First, it almost seems like you need to have a vagina to take this medicine.  The only uses I can find for it, involve that particular body part.  I know I’m taking it for Lyme, but it hasn’t been easy to find anything on the internet about it with Lyme. 

The second thing is that it causes cancer.  It seems each antibiotic I take the side effects get worse and worse…but cancer I can deal with and fight later on if I need to, but if I don’t beat this Lyme my body would never be able to fight cancer, so it’s really a crap shoot. 

My thought on it all is that if I don’t get better, I won’t have a life to live…so the side effects may kill me, but at least I’ll have my life back to enjoy…I’d rather live a short life full of happiness than a long life full of pain.  (I think most people feel the same way, yet so many choose a life full of pain when they have the choice not to). 

So today was my follow up with the Dr, and I am now beginning medicine that’s referred to as a ”cyst buster”.  The Lyme bacteria can take on three different forms in the body, one of them is cysts.  These cysts act as a protection against the antibiotics, part of why the Lyme bacteria can be so hard to eradicate, and why we can be prone to relapse.  We’ve hit the point in my treatment where we feel that the bacteria are now in this cyst form, the majority of the die off seems to have come to a crawl lately.  This next step will then attack these cysts, hopefully breaking them up…and then at the same time I’ll be pumping my body full of strong IV antibiotics to kill the broken up cysts. 

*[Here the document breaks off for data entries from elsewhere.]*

-- ==== Sys2Proof/Machine/Offer.lean ====
section
/-! DEFINITION. What the machine takes next: reading `port` and `stream` (log entries 1, 2). -/

namespace Sys2Proof.Machine

/-- What is next to run. -/
inductive Offer where
  /-- An instruction's word, and the bytes offered after it. -/
  | word (i : Instr) (rest : List Byte)
  /-- No word, and the internal STEP is enabled. -/
  | sequencer
  /-- No word, and no internal step. -/
  | quiet
  /-- Bytes that are no word of their port. -/
  | bad (e : DecodeError)
deriving DecidableEq, Repr

/-- What is next to run in a state. -/
def nextOffer (s : State) : Offer :=
  match s.stream with
  | [] => if s.stepEnabled then .sequencer else .quiet
  | b :: bs =>
    match decode s.cfg s.port (b :: bs) with
    | .ok (i, rest) => .word i rest
    | .error e => .bad e

end Sys2Proof.Machine
end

Are you still with me or have I already put you to sleep?  WAKE UP!!!!  I’ll explain it a little better.  It basically means I can expect a crap storm of a war in my body over the next few weeks…as the cysts break up, bacteria will be released into my body (which can make me feel worse), and then the antibiotics kill the bacteria and will leave dead bacteria floating around in my body (which can also make me worse).  I assume you’re getting the idea here that I’m probably going to be feeling worse. 

Each step in this ugly journey of Lyme disease seems to begin with those famous words in the Lyme community:  You have to get worse before you get better.  But let me tell you my friends, that I am getting pretty sick of getting worse while trying to get better.  This will make the 7th antibiotic I’ve been on in the past 12 months…each one causing die off reactions (which we call Herx reactions).  My Lyme Dr recently described what a herx is very clearly.  If I have 10 pieces of bacteria floating in my body making me sick, and I take medicine that breaks it up…I then have 100 pieces of bacteria floating in my body, and until that bacteria leaves my body the extra load of bacteria makes you much sicker.  It’s very similar to a cancer patient with chemo, the treatment actually makes you sicker than the disease at times. 

But it’s a good thing, and gives me hope.  We continue to move in the right direction…I’m in the 6th day of an upswing in how I’ve been feeling, and I hope that means that my good days will continue to get better and better, and my bad days will be fewer and fewer.